One thing I do not see with Stainless is also using it to generate the server side of the API.

We use OpenAPI as a design doc, and generate client SDKs and Datos for the server from the same spec. This gives us pretty solid control over interoperability.



Thats what I used at my previous startup and had a lot of luck with it. Our backend used NestJS which allowed us to define APIs and DTOs using decorators which automatically generated OpenAPI json files. Then our clients would load the json and generate their own SDK as a library. It worked extremely well. It worked so well that I don't really understand what problem Stainless is solving. We didn't ship public SDKs. So, maybe that's what I'm missing, but for our internal clients OpenAPI generators worked great. We generated SDKs on the fly for TypeScript (Node services and Angular clients), Dart (flutter), Kotlin (android), and Swift (iOS). For the most part it all "just worked" for our use case.

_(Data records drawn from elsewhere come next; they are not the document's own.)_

-- ==== Sys2Proof/WellFormed.lean ====
section
/-! DEFINITION. Which terms of `Instr` stand for something the host can present as that row: the two rows whose words
overlap other rows' words are held apart from them. -/

namespace Sys2Proof

/-- The selectors an operation code admits (R111 to R115): `some l` lists the legal values of `sel`, `none` says that the
code is no operation. Written from R111's operand column and the exclusions of R112 and R113. -/
def legalSelectors (op : Nat) : Option (List Nat) :=
  if op = 0x02 ∨ op = 0x03 then some [0, 1, 2, 3, 4, 5, 6]
  else if op = 0x31 then some [0, 1, 2, 3, 4, 5, 6, 7]
  else if op = 0x32 then some [0, 1, 2, 3, 5, 6]
  else if op = 0x41 then some [0, 1, 2, 3, 4, 5, 6]
  else if op = 0x42 then some [0, 1, 2, 3, 4, 5]
  else if op ∈ [0x01, 0x10, 0x11, 0x18, 0x20, 0x21, 0x30, 0x33, 0x34, 0x35, 0x36] ∨
      op ∈ [0x40, 0x43, 0x44, 0x45, 0x46, 0x47, 0x48, 0x50, 0x51, 0x52, 0x60, 0x61, 0x62] then some [0]
  else none

/-- A command word is legal when its code is an operation and its selector is one the operation admits (R115). -/
def legalWord (op sel : Byte) : Bool :=
  match legalSelectors op.toNat with
  | some l => l.contains sel.toNat
  | none => false

/-- The header of a fill packet, less its length field: `07 FF C0 00` (R103). -/
def PktHeader.isFill (h : PktHeader) : Bool :=
  h.pversion == 0 && h.ptype == 0 && h.shf == 0 && h.apid == 2047 && h.seqflags == 3 && h.seqcount == 0

/-- A `FORMAT.CMD` term is a word that is no operation; a `FORMAT.PACKET_HEADER` term is not a fill packet's header, which
has a row of its own; every other term is well-formed with any operands. -/
def Instr.wellFormed : Instr → Bool
  | .formatCmd op sel => !legalWord op sel
  | .formatPacketHeader h => !h.isFill
  | _ => true

end Sys2Proof
end

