/-- The frames an oversized flush adds to those of the pushed packets (R225). -/
theorem passWire_oversized {fill z : List Byte} {sp : Nat} (h : Oversized ps.flatten.length)
    (hsp : sp = 884 - ps.flatten.length % 884) (hfill : fill = fillPacket (sp + 884))
    (hz : z = ps.flatten.drop (884 * (ps.flatten.length / 884))) :
    passWire c par ps =
      ((List.range (ps.flatten.length / 884)).flatMap fun j =>
        wireBytes c.randomize par (passHeaderAt c j (passPointer ps j)) (zoneSlice ps.flatten j)) ++
      wireBytes c.randomize par
        (passHeaderAt c (ps.flatten.length / 884) (passPointer ps (ps.flatten.length / 884))) (z ++ fill.take sp) ++
      wireBytes c.randomize par (passHeaderAt c (ps.flatten.length / 884 + 1) 2047) (fill.drop sp) := by
  obtain ⟨hne, hless⟩ := h
  have hclosing : closingFill ps.flatten.length = [fill] := by
    rw [closingFill_oversized _ hne (by omega), hfill, hsp]
  have hbytes : passBytes ps = (ps ++ [fill]).flatten := by rw [passBytes, hclosing]
  have hfl : fill.length = sp + 884 := by rw [hfill, fillPacket_length _ (by omega)]
  have hzl : z.length = 884 - sp := by rw [hz, List.length_drop]; omega
  have hcount : (passBytes ps).length / 884 = ps.flatten.length / 884 + 2 := by
    rw [hbytes, flatten_concat, List.length_append, hfl]; omega
  have hpointer (j : Nat) (hj : j ≤ ps.flatten.length / 884) :
      passHeader c ps j = passHeaderAt c j (passPointer ps j) := by
    rw [passHeader_eq, if_neg (by omega), hclosing, passPointer_concat _ _ _ (by omega)]
  have hsentinel : passHeader c ps (ps.flatten.length / 884 + 1) =
      passHeaderAt c (ps.flatten.length / 884 + 1) 2047 := by
    rw [passHeader_eq, if_pos ⟨⟨hne, hless⟩, rfl⟩]
    rfl
  have hzone0 : z ++ fill.take sp = zoneSlice (passBytes ps) (ps.flatten.length / 884) := by
    rw [zoneSlice_split_zero z fill sp hzl (by omega), hz, zoneSlice_concat_new, hbytes, Nat.add_zero]
  have hzone1 : fill.drop sp = zoneSlice (passBytes ps) (ps.flatten.length / 884 + 1) := by
    rw [zoneSlice_split_one z fill sp hzl (by omega) hfl, hz, zoneSlice_concat_new, hbytes]
  rw [passWire, hcount, flatMap_range_add, List.append_assoc, hzone0, hzone1, ← hsentinel, ← hpointer _ (Nat.le_refl _)]
  congr 1
  · apply List.flatMap_congr
    intro j hj
    have hlt : j < ps.flatten.length / 884 := List.mem_range.mp hj
    rw [hpointer j (by omega), hbytes, zoneSlice_concat_old _ _ _ hlt]
  · simp [List.range_succ]

/-- `PZ.FLUSH` completes the pass, whatever room the open frame has (R223, R225). -/
theorem execPzFlush_passWire (h : PackedPass c par out ps b) :
    ∃ t, execPzFlush b = .next t ∧ t.status = .ok ∧ t.frmOut = out ++ passWire c par ps := by
  by_cases h0 : b.pz.nbo = 0
  · refine ⟨_, execPzFlush_idle b h0, rfl, ?_⟩
    have hmod : ps.flatten.length % 884 = 0 := h.nbo.symm.trans h0
    refine PackedPass.out_eq_passWire (b := b) ?_ fun hover => hover.1 hmod
    rwa [closingFill_none _ hmod, List.append_nil]
  have hne : ps.flatten.length % 884 ≠ 0 := h.nbo ▸ h0
  have hnbo : b.pz.nbo = ps.flatten.length % 884 := h.nbo
  by_cases h7 : 7 ≤ 884 - b.pz.nbo
  · have hlen : (fillPacket (884 - b.pz.nbo)).length = 884 - b.pz.nbo := fillPacket_length _ (by omega)
    have hclosed := packBytes_closing (fillPacket (884 - b.pz.nbo)) b
      (List.ne_nil_of_length_pos (by omega)) (by omega)
    have hpushed := packedPass_push _ _ _ _ (fillPacket (884 - b.pz.nbo)) b h
    rw [hclosed] at hpushed
    refine ⟨_, execPzFlush_fill b h0 h7, rfl, ?_⟩
    refine PackedPass.out_eq_passWire (b := emit 0 (putBytes _ b)) ?_ fun hover => by
      have hless := hover.2
      omega
    rwa [closingFill_one _ hne (by omega), ← hnbo]
  · have hover : Oversized ps.flatten.length := ⟨hne, by omega⟩
    obtain ⟨f, hflush, -⟩ := flushOversized_eq b _ rfl (by omega)
    refine ⟨_, execPzFlush_oversized b h0 (by omega), rfl, ?_⟩
    show (flushOversized (884 - b.pz.nbo) b).frmOut = _
    rw [hflush, passWire_oversized hover (congrArg _ hnbo) rfl h.zone,
      h.next_header, h.hdr, h.out_eq, h.rand, h.par_eq]
    simp only [List.append_assoc]
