-- ==== Sys2Proof/Machine/Arith.lean ====
section
/-! DEFINITION. The primitives of the analog half (00_scope.md R11, R12): `fmodp`, `sgn`, complex arithmetic,
π, `cos`, `sin` and `arg` of a number system, and the filters' step functions. -/

namespace Sys2Proof

/-- `fmodp(x, m)`: for `m > 0` the one `r` in `[0, m)` with `x - r` an integer multiple of `m` (R11). -/
def fmodp (x m : Scalar) : Scalar := x - m * ((x / m).floor : Scalar)

/-- `sgn(x) = +1 if x ≥ 0 else -1` (R11), so `sgn(0) = +1`. -/
def sgn (x : Scalar) : Sign := if 0 ≤ x then .plus else .minus

/-- The sign as a factor. -/
def Sign.toScalar : Sign → Scalar
  | .plus => 1
  | .minus => -1

def Cplx.mul (a b : Cplx) : Cplx := ⟨a.re * b.re - a.im * b.im, a.re * b.im + a.im * b.re⟩

def Cplx.conj (a : Cplx) : Cplx := ⟨a.re, -a.im⟩

/-- The value the number system uses for π: positive. -/
def NumSys.pi (n : NumSys) : Scalar := ((n.piNum : Scalar) + 1) / ((n.piDen : Scalar) + 1)

/-- `cos` (R11): `2π`-periodic, with its exact value at the quarter turns; open elsewhere. notes/assumptions/2.md. -/
def NumSys.cos (n : NumSys) (x : Scalar) : Scalar :=
  let r := fmodp x (2 * n.pi)
  if r = 0 then 1
  else if r = n.pi / 2 then 0
  else if r = n.pi then -1
  else if r = 3 * n.pi / 2 then 0
  else Config.cosOf n.prims r

/-- `sin` (R11): `2π`-periodic, with its exact value at the quarter turns; open elsewhere. notes/assumptions/2.md. -/
def NumSys.sin (n : NumSys) (x : Scalar) : Scalar :=
  let r := fmodp x (2 * n.pi)
  if r = 0 then 0
  else if r = n.pi / 2 then 1
  else if r = n.pi then 0
  else if r = 3 * n.pi / 2 then -1
  else Config.sinOf n.prims r

/-- `arg(z)`, the principal argument in `(-π, π]` with `arg(0) = 0` (R11): exact on the two axes; elsewhere an open
angle brought into `(-π, π]`. notes/assumptions/2.md. -/
def NumSys.arg (n : NumSys) (z : Cplx) : Scalar :=
  if z.im = 0 then (if 0 ≤ z.re then 0 else n.pi)
  else if z.re = 0 then (if 0 < z.im then n.pi / 2 else -(n.pi / 2))
  else n.pi - fmodp (n.pi - Config.argOf n.prims z) (2 * n.pi)

/-- `F.step(σ, x)` of a complex filter (R12). -/
def FilterSel.cplxStep : FilterSel → List Cplx → Cplx → List Cplx × Cplx
  | .identity, σ, x => (σ, x)
  | .delay, σ, x => ([x], σ.headD ⟨0, 0⟩)
  | .host k, σ, x => Config.cplxFilterStep k σ x

/-- `F.step(σ, x)` of a real filter (R12). -/
def FilterSel.realStep : FilterSel → List Scalar → Scalar → List Scalar × Scalar
  | .identity, σ, x => (σ, x)
  | .delay, σ, x => ([x], σ.headD 0)
  | .host k, σ, x => Config.realFilterStep k σ x

end Sys2Proof
end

> We didn't ship public SDKs. So, maybe that's what I'm missing

Yeah, Stainless is more focused on public SDKs, which can be a lot trickier and more demanding.

Some more details replying to your other comment here: https://news.ycombinator.com/item?id=40148629


> their generators are not all top notch, and the template-based approach is very hard to contribute to.

I agree, I love them in theory, but wrangling mustache templates is a hassle. They end up super coupled to the code that populates them which makes them a bear to modify.